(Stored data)
········

/-- Order indices of the predecessors of a cohort, once per vector that names one inside the grid (R131). -/
def preds (r : BitVec 512) (k : Nat) : List Nat :=
  (List.range (lrNdep r)).filterMap fun j =>
    let g (x : Nat) : Int := (coordOf r k x : Int) + lrDep r j x
    if [0, 1, 2].all fun x => decide (0 ≤ g x) && decide (g x < lrG r x) then some (orderOf r fun x => (g x).toNat) else none

/-! ### Slots (R261) -/

def slotsAcross (p : Partition) (r : BitVec 512) : Nat := pextWidth p.pext / lrCW r
def slotsDown (p : Partition) (r : BitVec 512) : Nat := pextHeight p.pext / lrCH r
def slotCount (p : Partition) (r : BitVec 512) : Nat := slotsAcross p r * slotsDown p r

/-- OX and OY of a slot. -/
def slotOrigin (p : Partition) (r : BitVec 512) (k : Nat) : Nat × Nat :=
  (k % slotsAcross p r * lrCW r, k / slotsAcross p r * lrCH r)

/-- The cores of a slot. -/
def slotCores (p : Partition) (r : BitVec 512) (k : Nat) : List CoreId :=
  let (ox, oy) := slotOrigin p r k
  (List.range (lrCW r * lrCH r)).map fun j =>
    .mesh (BitVec.ofNat 8 (ox + j % lrCW r)) (BitVec.ofNat 8 (oy + j / lrCW r))

def slotOfLin (p : Partition) (r : BitVec 512) (lin : Nat) : Nat := lin % slotCount p r

/-- A saved context of this core is to be restored before anything else is placed there. -/
def State.dueCtx (s : State) (c : CoreId) : Option Context :=
  s.dev.ctxs.find? fun x => x.due && (match x.core with | some k => k.id = c | none => false)

/-- A core of a free slot (R261, R274). Its send queues are empty at the placement (Table 1.5), so messages of the last cohort leave
first (log 50). -/
def State.coreFree (s : State) (c : CoreId) : Bool :=
  match s.coreAt c with
  | some k => k.cohort.isNone && !k.phys.halted && !bit k.phys.dump 0 && !s.dev.bad.contains k.site && k.moving = .no
      && k.q.sendReq.isEmpty && k.q.sendRep.isEmpty && (s.dueCtx c).isNone
  | none => false

/-! ### The scoreboard (R262) -/

def LaunchSt.gang (l : LaunchSt) : Bool := lrGang l.rcd && lrNdep l.rcd = 0

def LaunchSt.isRetired (l : LaunchSt) (k : Nat) : Bool := decide (k < l.base) || l.retired.contains k

/-- An entry as admitted at this time. -/
def admitted (k count time : Nat) : Admitted :=
  { idx := k, count := count, readyAt := time, promoted := none, placed := false, idleTotals := none }

/-- Admit what the window covers (R262). -/
def LaunchSt.admitWindow (time : Nat) (l : LaunchSt) : LaunchSt :=
  let k := Nat.min (l.base + 4096) (lrCohorts l.rcd) - l.admitNext
  { l with
    live := l.live ++ (((List.range k).map (l.admitNext + ·)).filter fun i => !l.isRetired i && !l.live.any fun e => e.idx = i).map fun i =>
      admitted i ((preds l.rcd i).filter fun x => !l.isRetired x).length time
    admitNext := l.admitNext + k }

/-- Order indices of the cohorts of a gang's current wave, in increasing linear index (R268). -/
def LaunchSt.waveOrder (p : Partition) (l : LaunchSt) : List Nat :=
  let ns := slotCount p l.rcd
  (List.range (Nat.min ns (lrCohorts l.rcd - l.waveNo * ns))).map fun j => orderOfLin l.rcd (l.waveNo * ns + j)

/-- A gang goes on to its next wave once every cohort of the last one has retired (R268). Cohorts of the wave that the window does not
cover are admitted with it (DESIGN CHOICE, log 79). -/
def LaunchSt.nextWave (p : Partition) (time : Nat) (l : LaunchSt) : LaunchSt :=
  let l := if (l.waveOrder p).all l.isRetired then { l with waveNo := l.waveNo + 1, wave := false } else l
  { l with live := l.live ++ ((l.waveOrder p).filter fun i => !l.isRetired i && !l.live.any fun e => e.idx = i).map fun i =>
      admitted i 0 time }

def LaunchSt.takeIn (p : Partition) (time : Nat) (l : LaunchSt) : LaunchSt :=
  let l := l.admitWindow time
  if l.gang then l.nextWave p time else l

/-- B passes every leading cohort that has retired. -/
def advanceBase : Nat → LaunchSt → LaunchSt
  | 0, l => l
  | n + 1, l => if l.retired.contains l.base then advanceBase n { l with base := l.base + 1, retired := l.retired.erase l.base } else l

/-- A successor's count falls once per vector that names the retired cohort. -/
def Admitted.settle (r : BitVec 512) (k time : Nat) (e : Admitted) : Admitted :=
  let c := e.count - (preds r e.idx).count k
  { e with
    count := c
    readyAt := if e.count ≠ 0 ∧ c = 0 then time else e.readyAt }

/-- The launch ends when its last cohort has retired, or its cancellation is complete (R136). -/
def LaunchSt.settleEnd (l : LaunchSt) : LaunchSt :=
  if l.ended then l
  else if l.live.isEmpty && (l.cancelled || decide (lrCohorts l.rcd ≤ l.admitNext)) then
    { l with ended := true, status := if l.cancelled then 1 else l.status }
  else l
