/-- FLOAT_PERIOD. -/
def execFloatPeriod (die : BitVec 3) (s : State) : Out :=
  let n := die.toNat
  let d := s.dev.dieSt n
  let w := d.floatctl
  if !bit w 0 || decide (s.dev.time < d.floatLast + 250000 * flPeriod w) then .next s
  else
    let s := s.mapD fun x => x.onDie n fun d => { d with floatLast := s.dev.time }
    let hot := (s.cores.filter fun c => c.isMesh && dieOf c.site = n).foldl (fun l c => insertHot s c l) []
    .next (floatMoves n (flMargin w) (hot.take (field w 16 4)) [] s)

/-- THERMAL_EMERGENCY: the residency moves at once, or with no pool site or exception entry its quad is throttled. -/
def execThermalEmergency (site : Site) (t : BitVec 10) (s : State) : Out :=
  let s := s.measured site t
  if t.toNat < thLim (s.dev.dieSt (dieOf site)) then .next s
  else
    let throttle : State := s.lowerCap (quadOf site)
    match s.cores.find? (fun c => c.onSite site), s.coolest (dieOf site) [] with
    | some c, some cool => if s.excRoom c.id then .next (s.askMove c.id cool 1#2) else .next throttle
    | some _, none => .next throttle
    | none, _ => .next s

/-! ### Machine checks and quarantine (R282, R283, R343) -/

/-- The running firing of the failed core ends, and a notice of kind 6 goes to its launch's sink (R283, Table 15.5). With no firing
running there is no launch whose sink would take one, and none is sent (DESIGN CHOICE, log 52). -/
def State.failFiring (s : State) (syndrome : BitVec 64) (pcValid : Bool) : State :=
  let c := s.core
  if !c.busy then s
  else ((s.discardRegion).notice c.f.lhnd 6 0 0 (if pcValid then some c.f.pc else none) (siteWord c.site) syndrome).endFiring

/-- The CMAP column of a local column number, in a (dc, band). -/
def Partition.cmapAt (p : Partition) (dc band c : Nat) : Nat := (tget none p.cmap (512 * dc + 32 * band + c)).getD c

/-- A physical column of a band that holds no quarantined site. -/
def columnSound (bad : List Site) (dc band col : Nat) : Bool :=
  !(bad.any fun x => x.px.toNat = 34 * dc + col && x.py.toNat / 8 = band)

/-- The 32 values of a (dc, band) with every one from `c` up raised past the quarantined columns; none if a value would leave
the die. `low` is the least column the next value may take. -/
def raiseColumns (bad : List Site) (dc band c : Nat) : Nat → List Nat → Option (List Nat)
  | _, [] => some []
  | low, v :: vs =>
    if v < c then (raiseColumns bad dc band c (v + 1) vs).map fun r => v :: r
    else
      let from_ := Nat.max low (v + 1)
      match ((List.range 34).filter fun k => decide (from_ ≤ k) && columnSound bad dc band k).head? with
      | some w => (raiseColumns bad dc band c (w + 1) vs).map fun r => w :: r
      | none => none

/-- CMAP with the values of one (dc, band) replaced. -/
def Partition.setColumns (p : Partition) (dc band : Nat) (vs : List Nat) : Partition :=
  { p with cmap := ((List.range 32).zip vs).foldl (fun t q =>
      tset none t (512 * dc + 32 * band + q.1) (if q.2 = q.1 then none else some q.2)) p.cmap }

/-- Every copy of the map is rewritten: the affected cores stay translated to the sites they hold until they move. -/
def State.pinCores (s : State) (cs : List Core) : State :=
  let pins := ((List.range cs.length).zip cs).map fun q : Nat × Core =>
    (⟨64 + q.1, (coreXY q.2.id).1, (coreXY q.2.id).2, q.2.site⟩ : Exc)
  let put (l : List Exc) : List Exc := (l.filter fun e => !(cs.any fun c => e.names c.id)) ++ pins
  (s.onAll fun c => { c with exc := put c.exc }).mapD fun d => { d with part := { d.part with exc := put d.part.exc } }

/-- Residencies that exception entries placed at columns that a shift claims go to pool sites (R343, step 1). -/
def clearColumns (die : Nat) (claimed : Site → Bool) : List Core → List Site → State → State
  | [], _, s => s
  | c :: cs, taken, s =>
    if claimed c.site then
      match s.coolest die (taken ++ (dieSites die).filter claimed) with
      | some x => clearColumns die claimed cs (x :: taken) (s.askMove c.id x 3#2)
      | none => clearColumns die claimed cs taken s
    else clearColumns die claimed cs taken s

def insertRight (c : Core) : List Core → List Core
  | [] => [c]
  | d :: ds => if decide (d.site.px.toNat < c.site.px.toNat) then c :: d :: ds else d :: insertRight c ds

/-- The map's copies keep the core at the site it holds until a shift has moved it. -/
def Core.pinned (p : Partition) (c : Core) : Bool := p.exc.any fun e => e.names c.id && decide (64 ≤ e.k)

/-- The shift past a failed site, with the band's new values: other residencies make room, CMAP is rewritten, and each affected
core is asked to move to its next column, the highest first; so is one that an earlier shift of the band has still to move. -/
def State.shiftBand (s : State) (site : Site) (vs : List Nat) : State :=
  let dc := site.px.toNat / 34
  let band := site.py.toNat / 8
  let p := s.dev.part
  let q := p.setColumns dc band vs
  let inBand (x : Site) : Bool := x.px.toNat / 34 = dc && x.py.toNat / 8 = band
  let byMap := s.cores.filter fun c => c.isMesh && inBand c.site && (p.homeSite c.id = c.site || c.pinned p) && q.homeSite c.id ≠ c.site
  let others := s.cores.filter fun c => c.isMesh && inBand c.site && p.homeSite c.id ≠ c.site && !c.pinned p
  let claimed (x : Site) : Bool := inBand x && decide (site.px.toNat ≤ x.px.toNat) && vs.contains (x.px.toNat - 34 * dc)
  let s := clearColumns (dieOf site) claimed others [] s
  let s := (s.mapD fun d => { d with part := q }).pinCores byMap
  (byMap.foldl (fun l c => insertRight c l) []).foldl (fun s c =>
    if s.dev.bad.contains c.site then s else s.askMove c.id (s.dev.part.homeSite c.id) 3#2) s

/-- The failed core has a column of its own to be rebuilt at: the shift has given it one that has not failed since (R343). -/
def State.hasColumn (s : State) (c : Core) : Bool := c.pinned s.dev.part && !s.dev.bad.contains (s.dev.part.homeSite c.id)

/-- The die's pool has a site for each of its failed cores that the shifts leave without a column. -/
def State.poolServes (s : State) (die : Nat) : Bool :=
  let need := s.cores.filter fun c => c.isMesh && dieOf c.site = die && s.dev.bad.contains c.site && !s.hasColumn c
  decide (need.length ≤ ((dieSites die).filter s.inPool).length) && need.all fun c => s.excRoom c.id

/-- The job is cancelled because a core cannot be rebuilt, or a core that serves it failed; the host is told the site. -/
def State.loseCore (s : State) (site : Site) : State :=
  (s.hand (.cancel jobHandle s.core.id)).mapD fun d => d.tellHost (siteWord site)

/-- A machine check of the focused core (R282, R283, R343). The low half-word of a mesh core's syndrome is for the count that its rebuild
finds (R344). -/
def State.machineCheck (syndrome : BitVec 64) (pcValid : Bool) (s : State) : State :=
  let site := s.core.site
  match s.core.id with
  | .mesh _ _ =>
    if s.dev.bad.contains site then s
    else
      let s := (s.failFiring (syndrome &&& ~~~0xFFFF#64) pcValid).mapD fun d => { d with bad := d.bad ++ [site] }
      let p := s.dev.part
      let dc := site.px.toNat / 34
      let band := site.py.toNat / 8
      let c := site.px.toNat % 34
      let old := (List.range 32).map (p.cmapAt dc band)
      match (if old.contains c then raiseColumns s.dev.bad dc band c 0 old else none) with
      | some vs => s.shiftBand site vs
      | none =>
        if s.poolServes (dieOf site) then s else s.loseCore site
  | .memory _ _ | .pager _ _ => (s.failFiring syndrome pcValid).loseCore site
  | .control | .far _ _ _ | .port _ => s

/-- MACHINE_CHECK. -/
def execMachineCheck (syndrome : BitVec 64) (pcValid : Bool) (s : State) : Out := .next (s.machineCheck syndrome pcValid)

/-- Machine checks that a read has caused strike as the step ends, under a syndrome that the spec leaves open (R282, R283). -/
def State.strike (s : State) : State :=
  ((s.cores.filter Core.checkDue).map Core.id).foldl (fun s c => s.at c fun s =>
    let (v, s) := (s.mapC fun c => { c with checkDue := false }).free
    s.machineCheck v false) s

········

Could you reproduce, exactly, every line above from the line with "retired cohort. -/" to the line with "let w := d.floatctl", and no other line? Both ends count.

/-- A successor's count falls once per vector that names the retired cohort. -/
def Admitted.settle (r : BitVec 512) (k time : Nat) (e : Admitted) : Admitted :=
  let c := e.count - (preds r e.idx).count k
  { e with
    count := c
    readyAt := if e.count ≠ 0 ∧ c = 0 then time else e.readyAt }

/-- The launch ends when its last cohort has retired, or its cancellation is complete (R136). -/
def LaunchSt.settleEnd (l : LaunchSt) : LaunchSt :=
  if l.ended then l
  else if l.live.isEmpty && (l.cancelled || decide (lrCohorts l.rcd ≤ l.admitNext)) then
    { l with ended := true, status := if l.cancelled then 1 else l.status }
  else l
/-- FLOAT_PERIOD. -/
def execFloatPeriod (die : BitVec 3) (s : State) : Out :=
  let n := die.toNat
  let d := s.dev.dieSt n
  let w := d.floatctl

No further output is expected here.